Problem to solve:
Please write out exactly the lines of the data below from the line holding "have u2 : 1536" through the line holding "have u0 : 16777216", and leave out the rest.

Dataset records

theorem ofsTap_keeps {v : Word64} {s : State} (hm : 3762423000 &&& κ = 3762423000)  (hs : (Keeps κ s₀) s) : (Keeps κ s₀) (ofsTap v s) := by
  have u0 : 2688681176 &&& κ = 2688681176 := sub_mask (by decide) hm
  have u1 : 1073741824 &&& κ = 1073741824 := sub_mask (by decide) hm
  unfold ofsTap
  repeat' first
    | with_reducible assumption
    | with_reducible intro _
    | with_reducible refine inv_ite ?_ ?_
    | split
    | with_reducible refine regViolation3_keeps u0 ?_
    | with_reducible refine ucalRun_keeps u1 ?_

theorem execBlwOfsTapWrite_keeps {v : Word64} {s : State} (hm : 3762423000 &&& κ = 3762423000)  (hs : (Keeps κ s₀) s) : OutInv (Keeps κ s₀) (execBlwOfsTapWrite v s) := by
  unfold execBlwOfsTapWrite
  repeat' first
    | with_reducible assumption
    | with_reducible intro _
    | with_reducible apply out_next
    | split
    | with_reducible refine ofsTap_keeps hm ?_

theorem coalesceExpiry_keeps {r : RingId} {s : State} (hm : 197640 &&& κ = 197640)  (hs : (Keeps κ s₀) s) : (Keeps κ s₀) (coalesceExpiry r s) := by
  have u0 : 1032 &&& κ = 1032 := sub_mask (by decide) hm
  have u1 : 196608 &&& κ = 196608 := sub_mask (by decide) hm
  unfold coalesceExpiry
  repeat' first
    | with_reducible assumption
    | with_reducible intro _
    | with_reducible refine inv_ite ?_ ?_
    | split
    | with_reducible refine sendMsix_keeps u0 ?_
    | with_reducible refine ringPut_keeps u1 ?_

theorem execCoalesceTimerExpiry_keeps {r : RingId} {s : State} (hm : 197640 &&& κ = 197640)  (hs : (Keeps κ s₀) s) : OutInv (Keeps κ s₀) (execCoalesceTimerExpiry r s) := by
  unfold execCoalesceTimerExpiry
  repeat' first
    | with_reducible assumption
    | with_reducible intro _
    | with_reducible apply out_next
    | split
    | with_reducible refine coalesceExpiry_keeps hm ?_

theorem msixWrite_keeps {off : Nat} {v : BitVec 32} {s : State} (hm : 1544 &&& κ = 1544)  (hs : (Keeps κ s₀) s) : (Keeps κ s₀) (msixWrite off v s) := by
  have u0 : 1024 &&& κ = 1024 := sub_mask (by decide) hm
  have u1 : 512 &&& κ = 512 := sub_mask (by decide) hm
  have u2 : 1536 &&& κ = 1536 := sub_mask (by decide) hm
  have u3 : 8 &&& κ = 8 := sub_mask (by decide) hm
  unfold msixWrite
  repeat' first
    | with_reducible assumption
    | with_reducible intro _
    | with_reducible refine inv_ite ?_ ?_
    | split
    | with_reducible refine emit_keeps u3 ?_
    | (dsimp only)
    | with_reducible refine upd_msixPending u0 ?_
    | with_reducible refine upd_msixTable u1 ?_
    | with_reducible refine upd_msixTable_msixPending u2 ?_

theorem execMsixUnmask_keeps {vector : Nat} {s : State} (hm : 1544 &&& κ = 1544)  (hs : (Keeps κ s₀) s) : OutInv (Keeps κ s₀) (execMsixUnmask vector s) := by
  unfold execMsixUnmask
  repeat' first
    | with_reducible assumption
    | with_reducible intro _
    | with_reducible refine out_ite ?_ ?_
    | with_reducible refine inv_ite ?_ ?_
    | with_reducible apply out_next
    | split
    | with_reducible refine msixWrite_keeps hm ?_

end Sys2Proof.Machine
end

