theorem execProgLoadLoad_keeps {c : Nat} {s : State} (hm : 13197323150552 &&& κ = 13197323150552)  (hs : (Keeps κ s₀) s) : OutInv (Keeps κ s₀) (execProgLoadLoad c s) := by
  have u0 : 4326616 &&& κ = 4326616 := sub_mask (by decide) hm
  have u1 : 13196354134208 &&& κ = 13196354134208 := sub_mask (by decide) hm
  have u2 : 13197323018312 &&& κ = 13197323018312 := sub_mask (by decide) hm
  unfold execProgLoadLoad
  repeat' first
    | with_reducible assumption
    | with_reducible intro _
    | with_reducible refine out_ite ?_ ?_
    | with_reducible refine inv_ite ?_ ?_
    | with_reducible refine row_ite ?_ ?_
    | with_reducible refine res_ite ?_ ?_
    | with_reducible apply out_next
    | with_reducible apply rowOk_inv
    | with_reducible apply rowFail_inv
    | with_reducible apply rowWait_inv
    | split
    | with_reducible refine drainAll_keeps u0 ?_
    | with_reducible refine settle_keeps u1 ?_
    | with_reducible refine progLoad_keeps u2 ?_

theorem progRetire_keeps {x : Cmd} {s : State} (hm : 13197184606216 &&& κ = 13197184606216)  (hs : (Keeps κ s₀) s) : RowInv (Keeps κ s₀) (progRetire x s) := by
  have u0 : 16777216 &&& κ = 16777216 := sub_mask (by decide) hm
  have u1 : 13196622569472 &&& κ = 13196622569472 := sub_mask (by decide) hm
  have u2 : 813694984 &&& κ = 813694984 := sub_mask (by decide) hm
  have u3 : 0 &&& κ = 0 := sub_mask (by decide) hm
  unfold progRetire
  repeat' first
    | with_reducible assumption
    | with_reducible intro _
    | with_reducible refine row_ite ?_ ?_
    | with_reducible refine res_ite ?_ ?_
    | with_reducible refine inv_ite ?_ ?_
    | with_reducible apply ok_inv
    | with_reducible apply fail_inv
    | with_reducible apply wait_inv
    | with_reducible apply rowOk_inv
    | with_reducible apply rowFail_inv
    | with_reducible apply rowWait_inv
    | with_reducible refine row_andThen ?_ ?_
    | split
    | with_reducible refine res_andThen ?_ ?_
    | with_reducible refine finishJournaled_keeps u1 ?_
    | with_reducible refine journalCmd_keeps u2 ?_
    | with_reducible refine failAt_keeps u3 ?_
    | refine res_ok (by with_reducible assumption) ?_
    | refine res_fail (by with_reducible assumption) ?_
    | refine res_wait (by with_reducible assumption) ?_
    | refine row_ok (by with_reducible assumption) ?_
    | refine row_fail (by with_reducible assumption) ?_
    | refine row_wait (by with_reducible assumption) ?_
    | (dsimp only)
    | with_reducible refine upd_progs u0 ?_

theorem execProgLoadRetire_keeps {c : Nat} {s : State} (hm : 13197188932824 &&& κ = 13197188932824)  (hs : (Keeps κ s₀) s) : OutInv (Keeps κ s₀) (execProgLoadRetire c s) := by
  have u0 : 4326616 &&& κ = 4326616 := sub_mask (by decide) hm
  have u1 : 13196354134208 &&& κ = 13196354134208 := sub_mask (by decide) hm
  have u2 : 13197184606216 &&& κ = 13197184606216 := sub_mask (by decide) hm
  unfold execProgLoadRetire
  repeat' first
    | with_reducible assumption
    | with_reducible intro _
    | with_reducible refine out_ite ?_ ?_
    | with_reducible refine inv_ite ?_ ?_
    | with_reducible refine row_ite ?_ ?_
    | with_reducible refine res_ite ?_ ?_
    | with_reducible apply out_next
    | with_reducible apply rowOk_inv
    | with_reducible apply rowFail_inv
    | with_reducible apply rowWait_inv
    | split
    | with_reducible refine drainAll_keeps u0 ?_
    | with_reducible refine settle_keeps u1 ?_
    | with_reducible refine progRetire_keeps u2 ?_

Response:
  have u2 : 1536 &&& κ = 1536 := sub_mask (by decide) hm
  have u3 : 8 &&& κ = 8 := sub_mask (by decide) hm
  unfold msixWrite
  repeat' first
    | with_reducible assumption
    | with_reducible intro _
    | with_reducible refine inv_ite ?_ ?_
    | split
    | with_reducible refine emit_keeps u3 ?_
    | (dsimp only)
    | with_reducible refine upd_msixPending u0 ?_
    | with_reducible refine upd_msixTable u1 ?_
    | with_reducible refine upd_msixTable_msixPending u2 ?_

theorem execMsixUnmask_keeps {vector : Nat} {s : State} (hm : 1544 &&& κ = 1544)  (hs : (Keeps κ s₀) s) : OutInv (Keeps κ s₀) (execMsixUnmask vector s) := by
  unfold execMsixUnmask
  repeat' first
    | with_reducible assumption
    | with_reducible intro _
    | with_reducible refine out_ite ?_ ?_
    | with_reducible refine inv_ite ?_ ?_
    | with_reducible apply out_next
    | split
    | with_reducible refine msixWrite_keeps hm ?_

end Sys2Proof.Machine
end

theorem execProgLoadLoad_keeps {c : Nat} {s : State} (hm : 13197323150552 &&& κ = 13197323150552)  (hs : (Keeps κ s₀) s) : OutInv (Keeps κ s₀) (execProgLoadLoad c s) := by
  have u0 : 4326616 &&& κ = 4326616 := sub_mask (by decide) hm
  have u1 : 13196354134208 &&& κ = 13196354134208 := sub_mask (by decide) hm
  have u2 : 13197323018312 &&& κ = 13197323018312 := sub_mask (by decide) hm
  unfold execProgLoadLoad
  repeat' first
    | with_reducible assumption
    | with_reducible intro _
    | with_reducible refine out_ite ?_ ?_
    | with_reducible refine inv_ite ?_ ?_
    | with_reducible refine row_ite ?_ ?_
    | with_reducible refine res_ite ?_ ?_
    | with_reducible apply out_next
    | with_reducible apply rowOk_inv
    | with_reducible apply rowFail_inv
    | with_reducible apply rowWait_inv
    | split
    | with_reducible refine drainAll_keeps u0 ?_
    | with_reducible refine settle_keeps u1 ?_
    | with_reducible refine progLoad_keeps u2 ?_

theorem progRetire_keeps {x : Cmd} {s : State} (hm : 13197184606216 &&& κ = 13197184606216)  (hs : (Keeps κ s₀) s) : RowInv (Keeps κ s₀) (progRetire x s) := by
  have u0 : 16777216 &&& κ = 16777216 := sub_mask (by decide) hm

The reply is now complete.